Samuel Willard, the son of Dr. Nahum Willard of Lancaster, Massachusetts, and a descendant of the famous Major Simon Willard of 17th-century Massachusetts, graduated from Harvard University in 1767. He studied medicine under Dr. Israel Atherton of Lancaster, Massachusetts, setting up practice as a physician in the town of Uxbridge in 1770. As a physician in Uxbridge, Willard was particularly distinguished for his treatment of the insane, establishing an "insane asylum" that he ran at Uxbridge. Known for his "eccentricities", it was reported that he dunked his mentally ill patients in local ponds. It appears that he was one of the earliest physicians to undertake the treatment of behavioral health problems with immersion in cold water.
Dr. Willard's father, Nahum, was a Worcester Loyalist at the beginning of the Revolutionary War. Nahum was later forced to recant and then moved to Uxbridge. Both Samuel and his father drew the suspicions of Uxbridge officials who were concerned about possible Tories in their midst. Samuel proved his loyalties by serving as the Surgeon for the 2nd Worcester County Regiment of Foot (soldiers)when they marched to defend Tiverton, Rhode Island.
Dr Willard, along with Reverend Hezekiah Chapman, were leaders of the Worcester County Convention that provided the justification of Daniel Shays' Rebellion.
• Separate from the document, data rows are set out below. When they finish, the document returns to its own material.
-- ==== Sys2Proof/Machine/Dispatch.lean ====
section
/-! DEFINITION. The dispatch: one arm per command. -/

namespace Sys2Proof.Machine

def exec (i : Instr) (s : State) : Host.Outcome State Fault Refusal :=
  match i with
  | .capchk => Sys2Proof.Machine.execCapchk s
  | .cvtS2H dp sp => Sys2Proof.Machine.execCvtS2H dp sp s
  | .cvtD2H dp sp => Sys2Proof.Machine.execCvtD2H dp sp s
  | .cvtH2S dp sp => Sys2Proof.Machine.execCvtH2S dp sp s
  | .cvtH2D dp sp => Sys2Proof.Machine.execCvtH2D dp sp s

end Sys2Proof.Machine
end

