-- ==== Sys2Proof/Machine/Assembler.lean ====
section
/-! DEFINITION. The assembler notation of 30_encoding R89: what a line makes the host do. -/

namespace Sys2Proof.Machine

/-- The write of an address register, skipped for an absent buffer (30_encoding R89). -/
def addressWrite (number : Nat) : Option Nat → List HostAction
  | some a => [.writeReg number a]
  | none => []

/-- The host actions of a line (30_encoding R89): `SRC`, `DST` (each skipped when absent), `COUNT`, then the command byte
with `SP` and `DP` cleared for an absent buffer. The first three may come in any order; the model writes this one (log
entry 21). -/
def assemble : AsmLine → List HostAction
  | .capchk => [.writeReg 0 (encode .capchk).toNat]
  | .cvt k dst src n =>
    addressWrite 1 src ++ addressWrite 2 dst ++
      [.writeReg 3 n, .writeReg 0 (encode (k.instr dst.isSome src.isSome)).toNat]

end Sys2Proof.Machine
end

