theorem witness_BatchIsRepeatedConversion :
    0 < 1 ∧ demoS2H.count.value = 1 + 1 ∧ CvtReady .s2h demoS2H ∧
    ∃ t, exec (Cvt.s2h.instr true true) demoS2H = .next t :=
  ⟨by decide, by decide, ready_demoS2H, _, convertCommand_ready _ ready_demoS2H⟩

theorem witness_ConversionTwiceIsOnce : ∃ t, exec (Cvt.h2s.instr true true) demoH2S = .next t :=
  ⟨_, convertCommand_ready _ ready_demoH2S⟩

theorem witness_BufferRoundTripThroughSingles :
    CvtReady .h2s demoH2S ∧ CvtReady .s2h { demoH2S with src := demoH2S.dst, dst := ⟨0x4000, true⟩ } :=
  ⟨ready_demoH2S, (cvtReady_iff _ _).mpr (by decide)⟩

theorem witness_BufferRoundTripThroughDoubles :
    demoH2D.platform.wellFormed = true ∧ CvtReady .h2d demoH2D ∧
    CvtReady .d2h { demoH2D with src := demoH2D.dst, dst := ⟨0x4000, true⟩ } :=
  ⟨by decide, ready_demoH2D, (cvtReady_iff _ _).mpr (by decide)⟩

theorem witness_WordWriteOrderIsNotObservable : Memory.wf demoH2D.mem = true := by decide

theorem reset_inv : State.reset.Inv := ⟨by decide, by decide, by decide, by decide, by decide, by decide, by decide, by decide⟩

theorem witness_RegisterRulesOfEveryStep :
    (∃ s t : State, step s = .next t ∧ (∀ p rest, s.pending ≠ .reset p :: rest) ∧ s.cap.getLsbD 0 = true) ∧
    (∃ t, step (State.reset.withFetchWord 8 0) = .next t) ∧ (∃ t, exec .capchk State.reset = .next t) :=
  ⟨⟨{ State.reset with cap := 0b011#3 }, _, rfl, by simp [State.reset], by decide⟩, ⟨_, rfl⟩, ⟨_, rfl⟩⟩

theorem witness_EveryStepKeepsTheInvariant : State.reset.Inv ∧ ∃ t, step State.reset = .next t :=
  ⟨reset_inv, _, rfl⟩

theorem witness_ParametersAreConstant : ∃ t, step (State.reset.withFetchWord 8 0x1F) = .next t ∨
    step (State.reset.withFetchWord 8 0x07) = .next t :=
  ⟨_, .inr rfl⟩

theorem witness_MemoryChangesOnlyByWritesAndCommands : ∃ t, step (State.doing State.reset (.memWrite 5 0xAA#8)) = .next t :=
  ⟨_, rfl⟩

/-- One single at each boundary of the exponent ranges of 41 R129. -/
theorem witness_S2HByExponentField :
    [0x00000000#32, 0x00800000#32, 0x32800000#32, 0x33000000#32, 0x33800000#32, 0x38000000#32, 0x38800000#32,
      0x47000000#32, 0x47800000#32, 0x7F000000#32, 0x7F800000#32].map singleExp =
      [0, 1, 101, 102, 103, 112, 113, 142, 143, 254, 255] ∧
    singleMant 0x7F800000#32 = 0 ∧ singleExp 0x7F800001#32 = 255 ∧ singleMant 0x7F800001#32 ≠ 0 := by decide

/-- One high word at each boundary of the exponent ranges of 42 R149. -/
theorem witness_D2HByExponentField :
    [0x00000000#32, 0x3E500000#32, 0x3E600000#32, 0x3E700000#32, 0x3F000000#32, 0x3F100000#32, 0x40E00000#32,
      0x40F00000#32, 0x7FE00000#32, 0x7FF00000#32].map doubleExp =
      [0, 997, 998, 999, 1008, 1009, 1038, 1039, 2046, 2047] ∧
    doubleMantHi 0x7FF00000#32 = 0 ∧ doubleExp 0x7FF00001#32 = 2047 ∧ doubleMantHi 0x7FF00001#32 ≠ 0 := by decide

/-- The quantum just below 2^16 is 2^5 (45 R207). -/
theorem quantum_top {v : ℚ} (h1 : (2 : ℚ) ^ (15 : ℤ) ≤ v) (h2 : v < (2 : ℚ) ^ ((15 : ℤ) + 1)) : quantum v = 32 := by
  have hv : 0 < v := lt_of_lt_of_le (by positivity) h1
  have hl : Int.log 2 v = 15 :=
    le_antisymm (Int.lt_add_one_iff.mp ((Int.lt_zpow_iff_log_lt (by norm_num) hv).mp (by exact_mod_cast h2)))
      ((Int.zpow_le_iff_le_log (by norm_num) hv).mp (by exact_mod_cast h1))
  have hm : ¬ v < (2 : ℚ) ^ (-14 : ℤ) := not_lt.mpr (le_trans (by norm_num) h1)
  simp only [quantum, if_neg hm, hl]
  norm_num

/-- 65520 and above overflow, the values below it do not (45 R207, R209). -/
theorem roundedMagnitude_at_65520 :
    roundedMagnitude 65520 ≥ 2 ^ 16 ∧ ∀ v : ℚ, 2 ^ 15 ≤ v → v < 65520 → roundedMagnitude v < 2 ^ 16 := by
  constructor
  · simp only [roundedMagnitude, quantum_top (v := 65520) (by norm_num) (by norm_num)]
    norm_num
  · intro v h1 h2
    have hq := quantum_top (v := v) (by exact_mod_cast h1) (lt_trans h2 (by norm_num))
    have hf : ⌊v / 32 + 1 / 2⌋ ≤ 2047 := Int.le_of_lt_add_one (Int.floor_lt.mpr (by push_cast; linarith))
    have hf' : (⌊v / 32 + 1 / 2⌋ : ℚ) ≤ 2047 := by exact_mod_cast hf
    simp only [roundedMagnitude, hq]
    linarith

/-- The overflow clause at its boundary, the single 65520, and the other clause at the single just below it. -/
theorem witness_S2HRoundsToNearestTiesAway :
    (singleExp 0x477FF000#32 ≠ 255 ∧ roundedMagnitude (singleMagnitude 0x477FF000#32) ≥ 2 ^ 16) ∧
    (singleExp 0x477FEFFF#32 ≠ 255 ∧ roundedMagnitude (singleMagnitude 0x477FEFFF#32) < 2 ^ 16) := by
  have h1 : singleExp 0x477FF000#32 = 142 := by decide
  have h2 : singleMant 0x477FF000#32 = 0x7FF000 := by decide
  have h3 : singleExp 0x477FEFFF#32 = 142 := by decide
  have h4 : singleMant 0x477FEFFF#32 = 0x7FEFFF := by decide
  have v1 : singleMagnitude 0x477FF000#32 = 65520 := by simp only [singleMagnitude, magnitude, h1, h2]; norm_num
  refine ⟨⟨by decide, v1 ▸ roundedMagnitude_at_65520.1⟩, by decide, roundedMagnitude_at_65520.2 _ ?_ ?_⟩ <;>
    (simp only [singleMagnitude, magnitude, h3, h4]; norm_num)
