-- ==== Sys2Proof/Certificates/Slice0/Obligations.lean ====
section
/-! DEFINITION. The statements for the provers. Each names in its docstring the rules of spec/ it formalises. They range
over every state, and so over every choice of the parameters of spec/00_scope.md R9. -/

open Sys2Proof Sys2Proof.Machine

/-! ### Encoding -/

/-- Decoding the bytes of a well-formed instruction gives it back, with the bytes after it untouched: every operand at
every value survives (spec/30_encoding.md section 2). -/
def Obligations.DecodeOfEncodeIsTheInstruction : Prop :=
  ∀ (i : Instr) (rest : List Byte), i.wellFormed = true → decode (encode i ++ rest) = .ok (i, rest)

/-- The decoder answers only well-formed instructions: each word goes to a row that is the first to match it. -/
def Obligations.DecodedInstructionsAreWellFormed : Prop :=
  ∀ w : Word, (decodeWord w).wellFormed = true

/-- The classifier-based decoder and the ordered opcode table agree on every word: the first row that matches is the
decoded instruction's row (spec/30_encoding.md R63, spec/INDEX.md). -/
def Obligations.DecoderFollowsTheOpcodeTable : Prop :=
  ∀ w : Word, opcodeTable.find? (fun r => r.fits w) = some (decodeWord w).row

/-- A refused word loses no bit in decoding, so that the fault record can hold it whole (spec/60_exceptions.md R156, R158,
R159). -/
def Obligations.RefusedWordsKeepEveryBit : Prop :=
  ∀ w : Word, (decodeWord w).executes = false → encodeWord (decodeWord w) = w

/-- Don't-care bits have no effect: a word that differs from an implemented one in its don't-care bits only decodes to the
same instruction (spec/30_encoding.md R57; the masks are `Instr.dontCare`). -/
def Obligations.DontCareBitsHaveNoEffect : Prop :=
  ∀ w d : Word, (decodeWord w).executes = true → d &&& ~~~(decodeWord w).dontCare = 0#32 →
    decodeWord (w ^^^ d) = decodeWord w

/-- The raw predicates overlap in one way, BX inside data processing, and the ordered tests give those words to BX and each
other word to the family whose predicate holds (spec/40_classifier.md R73, R74). -/
def Obligations.ClassifierOverlapIsBxInDataProcessing : Prop :=
  ∀ w : Word,
    (isBX w = true → isDP w = true) ∧ (isB w && isDP w) = false ∧ (isB w && isSDT w) = false ∧
      (isDP w && isSDT w) = false ∧
      (classify w = .branchExchange ↔ isBX w = true) ∧
      (classify w = .conditionalBranch ↔ isB w = true) ∧
      (classify w = .dataProcessing ↔ isDP w = true ∧ isBX w = false) ∧
      (classify w = .singleDataTransfer ↔ isSDT w = true) ∧
      (classify w = .unrecognised ↔ isB w = false ∧ isDP w = false ∧ isSDT w = false)

/-- Words of spec/95_test_vectors.md sections 2.1 to 2.7 decode to the instructions they are listed as. -/
def Obligations.ListedWordsDecodeAsListed : Prop :=
  decodeWord 0xE12FFF1E#32 = .bx 14 ∧ decodeWord 0xE2800003#32 = .addImm 0 0 3#8 ∧
    decodeWord 0xE0402001#32 = .subReg 2 0 1 ∧ decodeWord 0xE350000A#32 = .cmpImm 0 0 10#8 ∧
    decodeWord 0xE1A0F00E#32 = .movReg 15 14 ∧ decodeWord 0x0A000002#32 = .beq 2#24 ∧
    decodeWord 0xEB00003E#32 = .bl 0x3E#24 ∧ decodeWord 0x2B00003E#32 = .condUndef0010 true 0x3E#24 ∧
    decodeWord 0xE5910004#32 = .ldrImm 0 1 4#8 ∧ decodeWord 0xE7810102#32 = .strReg 0 1 2 2#5 ∧
    decodeWord 0xE49D0004#32 = .sdtPostIndexed 0xE49D0004#32 ∧
    decodeWord 0xE3E00000#32 = .dp1111Imm 0xE3E00000#32 ∧
    decodeWord 0xEF000011#32 = .unrecognised11 0xEF000011#32

/-! ### Branch-and-exchange -/

/-- BX: which words are BX, and its whole effect (spec/41_branch_exchange.md R80, R81, R83). -/
def Obligations.BxSetsThePcAndNothingElse : Prop :=
  (∀ w : Word, w &&& 0x0FFFFFF0#32 = 0x012FFF10#32 → decodeWord w = .bx (w.extractLsb' 0 4).toFin) ∧
  ∀ (rm : Reg) (s : State), ∃ t, exec (.bx rm) s = .next t ∧
    t.pc = s.reg rm ∧ SameRegsBut [Reg.pc] s t ∧ t.flags = s.flags ∧ SameControl s t ∧ SameMemory s t

/-! ### Data processing -/

/-- ADD in both forms: encoding, result, program counter and frame; a jump to a sum of 0 halts the core
(spec/42_data_processing.md R87). -/
def Obligations.AddWritesTheSum : Prop :=
  (∀ w : Word, w &&& 0x0FE00000#32 = 0x02800000#32 → decodeWord w =
    .addImm (w.extractLsb' 12 4).toFin (w.extractLsb' 16 4).toFin (w.extractLsb' 0 8)) ∧
  (∀ w : Word, w &&& 0x0FE00000#32 = 0x00800000#32 → decodeWord w =
    .addReg (w.extractLsb' 12 4).toFin (w.extractLsb' 16 4).toFin (w.extractLsb' 0 4).toFin) ∧
  (∀ (rd rn : Reg) (imm8 : BitVec 8) (s : State), ∃ t, exec (.addImm rd rn imm8) s = .next t ∧
    ResultWritten rd (s.reg rn + imm8.setWidth 32) s t) ∧
  (∀ (rd rn rm : Reg) (s : State), ∃ t, exec (.addReg rd rn rm) s = .next t ∧
    ResultWritten rd (s.reg rn + s.reg rm) s t) ∧
  (∀ (rn : Reg) (imm8 : BitVec 8) (s : State), s.runState = .running → s.reg rn + imm8.setWidth 32 = 0#32 →
    ∃ t, completeStep (exec (.addImm Reg.pc rn imm8) s) = .next t ∧ t.runState = .halted) ∧
  (∀ (rn rm : Reg) (s : State), s.runState = .running → s.reg rn + s.reg rm = 0#32 →
    ∃ t, completeStep (exec (.addReg Reg.pc rn rm) s) = .next t ∧ t.runState = .halted)

/-- SUB in both forms: encoding, result, program counter and frame (spec/42_data_processing.md R88). -/
def Obligations.SubWritesTheDifference : Prop :=
  (∀ w : Word, w &&& 0x0FE00000#32 = 0x02400000#32 → decodeWord w =
    .subImm (w.extractLsb' 12 4).toFin (w.extractLsb' 16 4).toFin (w.extractLsb' 0 8)) ∧
  (∀ w : Word, w &&& 0x0FE00000#32 = 0x00400000#32 → decodeWord w =
    .subReg (w.extractLsb' 12 4).toFin (w.extractLsb' 16 4).toFin (w.extractLsb' 0 4).toFin) ∧
  (∀ (rd rn : Reg) (imm8 : BitVec 8) (s : State), ∃ t, exec (.subImm rd rn imm8) s = .next t ∧
    ResultWritten rd (s.reg rn - imm8.setWidth 32) s t) ∧
  (∀ (rd rn rm : Reg) (s : State), ∃ t, exec (.subReg rd rn rm) s = .next t ∧
    ResultWritten rd (s.reg rn - s.reg rm) s t)

/-- CMP in both forms: encoding, the flag word, the PC-advance test on bits 15:12, and that no other register and no
memory changes; equal operands give Z alone; with bits 15:12 = 15 it finds its own result and changes nothing any more
(spec/42_data_processing.md R89). -/
def Obligations.CmpWritesTheFlagsAndNoRegister : Prop :=
  (∀ w : Word, w &&& 0x0FE00000#32 = 0x03400000#32 → decodeWord w =
    .cmpImm (w.extractLsb' 12 4).toFin (w.extractLsb' 16 4).toFin (w.extractLsb' 0 8)) ∧
  (∀ w : Word, w &&& 0x0FE00000#32 = 0x01400000#32 → decodeWord w =
    .cmpReg (w.extractLsb' 12 4).toFin (w.extractLsb' 16 4).toFin (w.extractLsb' 0 4).toFin) ∧
  (∀ (rd rn : Reg) (imm8 : BitVec 8) (s : State), ∃ t, exec (.cmpImm rd rn imm8) s = .next t ∧
    t.flags = flagGen (s.reg rn) (imm8.setWidth 32) ∧ AdvancedUnlessPc rd s t ∧
    SameRegsBut [Reg.pc] s t ∧ SameControl s t ∧ SameMemory s t) ∧
  (∀ (rd rn rm : Reg) (s : State), ∃ t, exec (.cmpReg rd rn rm) s = .next t ∧
    t.flags = flagGen (s.reg rn) (s.reg rm) ∧ AdvancedUnlessPc rd s t ∧
    SameRegsBut [Reg.pc] s t ∧ SameControl s t ∧ SameMemory s t) ∧
  (∀ a : Word, flagGen a a = 0x8#32) ∧
  (∀ (rn : Reg) (imm8 : BitVec 8) (s t : State), exec (.cmpImm Reg.pc rn imm8) s = .next t →
    exec (.cmpImm Reg.pc rn imm8) t = .next t) ∧
  (∀ (rn rm : Reg) (s t : State), exec (.cmpReg Reg.pc rn rm) s = .next t → exec (.cmpReg Reg.pc rn rm) t = .next t)

/-- MOV in both forms: encoding, result, program counter and frame; `MOV pc, Rm` is `BX Rm`, and `MOV pc, #0` halts
(spec/42_data_processing.md R90). -/
def Obligations.MovWritesTheOperand : Prop :=
  (∀ w : Word, w &&& 0x0FE00000#32 = 0x03A00000#32 → decodeWord w =
    .movImm (w.extractLsb' 12 4).toFin (w.extractLsb' 0 8)) ∧
  (∀ w : Word, w &&& 0x0FE00000#32 = 0x01A00000#32 → decodeWord w =
    .movReg (w.extractLsb' 12 4).toFin (w.extractLsb' 0 4).toFin) ∧
  (∀ (rd : Reg) (imm8 : BitVec 8) (s : State), ∃ t, exec (.movImm rd imm8) s = .next t ∧
    ResultWritten rd (imm8.setWidth 32) s t) ∧
  (∀ (rd rm : Reg) (s : State), ∃ t, exec (.movReg rd rm) s = .next t ∧ ResultWritten rd (s.reg rm) s t) ∧
  (∀ (rm : Reg) (s : State), exec (.movReg Reg.pc rm) s = exec (.bx rm) s) ∧
  (∀ s : State, s.runState = .running →
    ∃ t, completeStep (exec (.movImm Reg.pc 0#8) s) = .next t ∧ t.runState = .halted)

/-- A step of ADD, SUB or MOV with Rd = 15 is a computed jump to exactly the result `v`: `x[14]` is not written, 0 halts the
core, and a target that is misaligned or not mapped makes the next fetch fault (spec/42_data_processing.md R92). -/
def Obligations.DataProcessingToPcIsAComputedJump : Prop :=
  ∀ (s : State) (w v : Word), s.runState = .running → s.fetch = some w →
    ((∃ rn imm8, decodeWord w = .addImm Reg.pc rn imm8 ∧ v = s.reg rn + imm8.setWidth 32) ∨
      (∃ rn rm, decodeWord w = .addReg Reg.pc rn rm ∧ v = s.reg rn + s.reg rm) ∨
      (∃ rn imm8, decodeWord w = .subImm Reg.pc rn imm8 ∧ v = s.reg rn - imm8.setWidth 32) ∨
      (∃ rn rm, decodeWord w = .subReg Reg.pc rn rm ∧ v = s.reg rn - s.reg rm) ∨
      (∃ imm8, decodeWord w = .movImm Reg.pc imm8 ∧ v = imm8.setWidth 32) ∨
      (∃ rm, decodeWord w = .movReg Reg.pc rm ∧ v = s.reg rm)) →
    ∃ t, step s = .next t ∧ t.pc = v ∧ t.reg Reg.lr = s.reg Reg.lr ∧
      t.runState = (if v = 0#32 then .halted else .running) ∧
      (v ≠ 0#32 → (v.toNat % 4 ≠ 0 ∨ s.mem.isMapped v = false) →
        ∃ u, step t = .next u ∧ Faulted .invalidMemoryAccess v t u)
Both Willard and Chapman were listed as fugitives during the conflict but were not known to have been combatants. Willard spent that time in Smithfield, Rhode Island, where attempts to arrest him by the Worcester County sheriff were rebuffed by the local Justices of the Peace.
Dr. Samuel Willard of Uxbridge is not to be confused with Rev. Samuel Willard, the minister of Third (Old South) Church in Boston (perhaps originally from Concord, Massachusetts), who opposed the 1692 witchcraft trials. He is also not to be confused with the later Dr. Samuel Willard, a Civil War-era surgeon from Lunenburg, Vermont, who died in Chicago.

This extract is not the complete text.